* **EXERCISE DESCRIPTION**: What you return must be every line below that includes the word "drawn".

===== MATERIAL FOR THIS EXERCISE =====

-- ==== Sys2Proof/Laws/State.lean ====
section
/-! SUPPORT. What each update of the state leaves alone and writes: one lemma per field per update, so that no proof
unfolds a record update. -/

namespace Sys2Proof.Machine

/-! ### `V[x] <- b` -/

@[simp] theorem State.setV_i (s : State) (x : Nibble) (b : Byte) : (s.setV x b).i = s.i := rfl
@[simp] theorem State.setV_pc (s : State) (x : Nibble) (b : Byte) : (s.setV x b).pc = s.pc := rfl
@[simp] theorem State.setV_sp (s : State) (x : Nibble) (b : Byte) : (s.setV x b).sp = s.sp := rfl
@[simp] theorem State.setV_stk (s : State) (x : Nibble) (b : Byte) : (s.setV x b).stk = s.stk := rfl
@[simp] theorem State.setV_dt (s : State) (x : Nibble) (b : Byte) : (s.setV x b).dt = s.dt := rfl
@[simp] theorem State.setV_st (s : State) (x : Nibble) (b : Byte) : (s.setV x b).st = s.st := rfl
@[simp] theorem State.setV_mem (s : State) (x : Nibble) (b : Byte) : (s.setV x b).mem = s.mem := rfl
@[simp] theorem State.setV_fb (s : State) (x : Nibble) (b : Byte) : (s.setV x b).fb = s.fb := rfl
@[simp] theorem State.setV_cfg (s : State) (x : Nibble) (b : Byte) : (s.setV x b).cfg = s.cfg := rfl
@[simp] theorem State.setV_pending (s : State) (x : Nibble) (b : Byte) : (s.setV x b).pending = s.pending := rfl
@[simp] theorem State.setV_drawn (s : State) (x : Nibble) (b : Byte) : (s.setV x b).drawn = s.drawn := rfl

/-! ### The flag -/

@[simp] theorem State.setFlag_i (s : State) (f : Bool) : (s.setFlag f).i = s.i := rfl
@[simp] theorem State.setFlag_pc (s : State) (f : Bool) : (s.setFlag f).pc = s.pc := rfl
@[simp] theorem State.setFlag_sp (s : State) (f : Bool) : (s.setFlag f).sp = s.sp := rfl
@[simp] theorem State.setFlag_stk (s : State) (f : Bool) : (s.setFlag f).stk = s.stk := rfl
@[simp] theorem State.setFlag_dt (s : State) (f : Bool) : (s.setFlag f).dt = s.dt := rfl
@[simp] theorem State.setFlag_st (s : State) (f : Bool) : (s.setFlag f).st = s.st := rfl
@[simp] theorem State.setFlag_mem (s : State) (f : Bool) : (s.setFlag f).mem = s.mem := rfl
@[simp] theorem State.setFlag_fb (s : State) (f : Bool) : (s.setFlag f).fb = s.fb := rfl
@[simp] theorem State.setFlag_cfg (s : State) (f : Bool) : (s.setFlag f).cfg = s.cfg := rfl
@[simp] theorem State.setFlag_pending (s : State) (f : Bool) : (s.setFlag f).pending = s.pending := rfl
@[simp] theorem State.setFlag_drawn (s : State) (f : Bool) : (s.setFlag f).drawn = s.drawn := rfl

/-! ### `advance` -/

@[simp] theorem State.advance_v (s : State) : (s.advance).v = s.v := rfl
@[simp] theorem State.advance_i (s : State) : (s.advance).i = s.i := rfl
@[simp] theorem State.advance_sp (s : State) : (s.advance).sp = s.sp := rfl
@[simp] theorem State.advance_stk (s : State) : (s.advance).stk = s.stk := rfl
@[simp] theorem State.advance_dt (s : State) : (s.advance).dt = s.dt := rfl
@[simp] theorem State.advance_st (s : State) : (s.advance).st = s.st := rfl
@[simp] theorem State.advance_mem (s : State) : (s.advance).mem = s.mem := rfl
@[simp] theorem State.advance_fb (s : State) : (s.advance).fb = s.fb := rfl
@[simp] theorem State.advance_cfg (s : State) : (s.advance).cfg = s.cfg := rfl
@[simp] theorem State.advance_pending (s : State) : (s.advance).pending = s.pending := rfl
@[simp] theorem State.advance_drawn (s : State) : (s.advance).drawn = s.drawn := rfl
@[simp] theorem State.advance_pc (s : State) : s.advance.pc = s.pc + 2 := rfl

/-! ### `skip` or `advance` -/

@[simp] theorem State.skipIf_v (s : State) (c : Bool) : (s.skipIf c).v = s.v := rfl
@[simp] theorem State.skipIf_i (s : State) (c : Bool) : (s.skipIf c).i = s.i := rfl
@[simp] theorem State.skipIf_sp (s : State) (c : Bool) : (s.skipIf c).sp = s.sp := rfl
@[simp] theorem State.skipIf_stk (s : State) (c : Bool) : (s.skipIf c).stk = s.stk := rfl
@[simp] theorem State.skipIf_dt (s : State) (c : Bool) : (s.skipIf c).dt = s.dt := rfl
@[simp] theorem State.skipIf_st (s : State) (c : Bool) : (s.skipIf c).st = s.st := rfl
@[simp] theorem State.skipIf_mem (s : State) (c : Bool) : (s.skipIf c).mem = s.mem := rfl
@[simp] theorem State.skipIf_fb (s : State) (c : Bool) : (s.skipIf c).fb = s.fb := rfl
@[simp] theorem State.skipIf_cfg (s : State) (c : Bool) : (s.skipIf c).cfg = s.cfg := rfl
@[simp] theorem State.skipIf_pending (s : State) (c : Bool) : (s.skipIf c).pending = s.pending := rfl
@[simp] theorem State.skipIf_drawn (s : State) (c : Bool) : (s.skipIf c).drawn = s.drawn := rfl
@[simp] theorem State.skipIf_pc (s : State) (c : Bool) : (s.skipIf c).pc = if c then s.pc + 4 else s.pc + 2 := rfl

/-! ### `MEM[a] <- b` -/

@[simp] theorem State.writeByte_v (s : State) (a : Nat) (b : Byte) : (s.writeByte a b).v = s.v := rfl
@[simp] theorem State.writeByte_i (s : State) (a : Nat) (b : Byte) : (s.writeByte a b).i = s.i := rfl
@[simp] theorem State.writeByte_pc (s : State) (a : Nat) (b : Byte) : (s.writeByte a b).pc = s.pc := rfl
@[simp] theorem State.writeByte_sp (s : State) (a : Nat) (b : Byte) : (s.writeByte a b).sp = s.sp := rfl
@[simp] theorem State.writeByte_stk (s : State) (a : Nat) (b : Byte) : (s.writeByte a b).stk = s.stk := rfl
@[simp] theorem State.writeByte_dt (s : State) (a : Nat) (b : Byte) : (s.writeByte a b).dt = s.dt := rfl
@[simp] theorem State.writeByte_st (s : State) (a : Nat) (b : Byte) : (s.writeByte a b).st = s.st := rfl
@[simp] theorem State.writeByte_fb (s : State) (a : Nat) (b : Byte) : (s.writeByte a b).fb = s.fb := rfl
@[simp] theorem State.writeByte_cfg (s : State) (a : Nat) (b : Byte) : (s.writeByte a b).cfg = s.cfg := rfl
@[simp] theorem State.writeByte_pending (s : State) (a : Nat) (b : Byte) :
    (s.writeByte a b).pending = s.pending := rfl
@[simp] theorem State.writeByte_drawn (s : State) (a : Nat) (b : Byte) : (s.writeByte a b).drawn = s.drawn := rfl
@[simp] theorem State.writeByte_mem (s : State) (a : Nat) (b : Byte) :
    (s.writeByte a b).mem = Memory.put s.cfg s.mem a b := rfl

=====

* **COMPLETED TASK**:
@[simp] theorem State.setV_drawn (s : State) (x : Nibble) (b : Byte) : (s.setV x b).drawn = s.drawn := rfl
@[simp] theorem State.setFlag_drawn (s : State) (f : Bool) : (s.setFlag f).drawn = s.drawn := rfl
@[simp] theorem State.advance_drawn (s : State) : (s.advance).drawn = s.drawn := rfl
@[simp] theorem State.skipIf_drawn (s : State) (c : Bool) : (s.skipIf c).drawn = s.drawn := rfl
@[simp] theorem State.writeByte_drawn (s : State) (a : Nat) (b : Byte) : (s.writeByte a b).drawn = s.drawn := rfl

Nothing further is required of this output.